Supplied entries
-- ==== Sys2Proof/Machine/Step.lean ====
section
/-! DEFINITION. One step: the host's next access takes effect, and a CMD write runs its command to completion before the
access after it (spec/10_state.md rule R22, spec/20_memory.md rule R60). With no access left the block is idle and keeps
its state (spec/70_reset_and_hazards.md rule R242, spec/60_exceptions.md rule R225). -/

namespace Sys2Proof.Machine

/-- One step of the machine. -/
def step (s : State) : Host.Outcome State Fault Refusal :=
  match s.inputs with
  | [] => .next s
  | x :: rest => takeInput x (s.setInputs rest)

/-- The state whose next access is the write to CMD of a table row's word: the very next step runs it. -/
def State.withFetchWord (s : State) (nbits w : Nat) : State :=
  s.setInputs (.access (.write 32 0 (tableWord nbits w)) :: s.inputs)

end Sys2Proof.Machine
end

Activity
Please report all lines in the entries where "spec" appears.

Answer section
access after it (spec/10_state.md rule R22, spec/20_memory.md rule R60). With no access left the block is idle and keeps
its state (spec/70_reset_and_hazards.md rule R242, spec/60_exceptions.md rule R225). -/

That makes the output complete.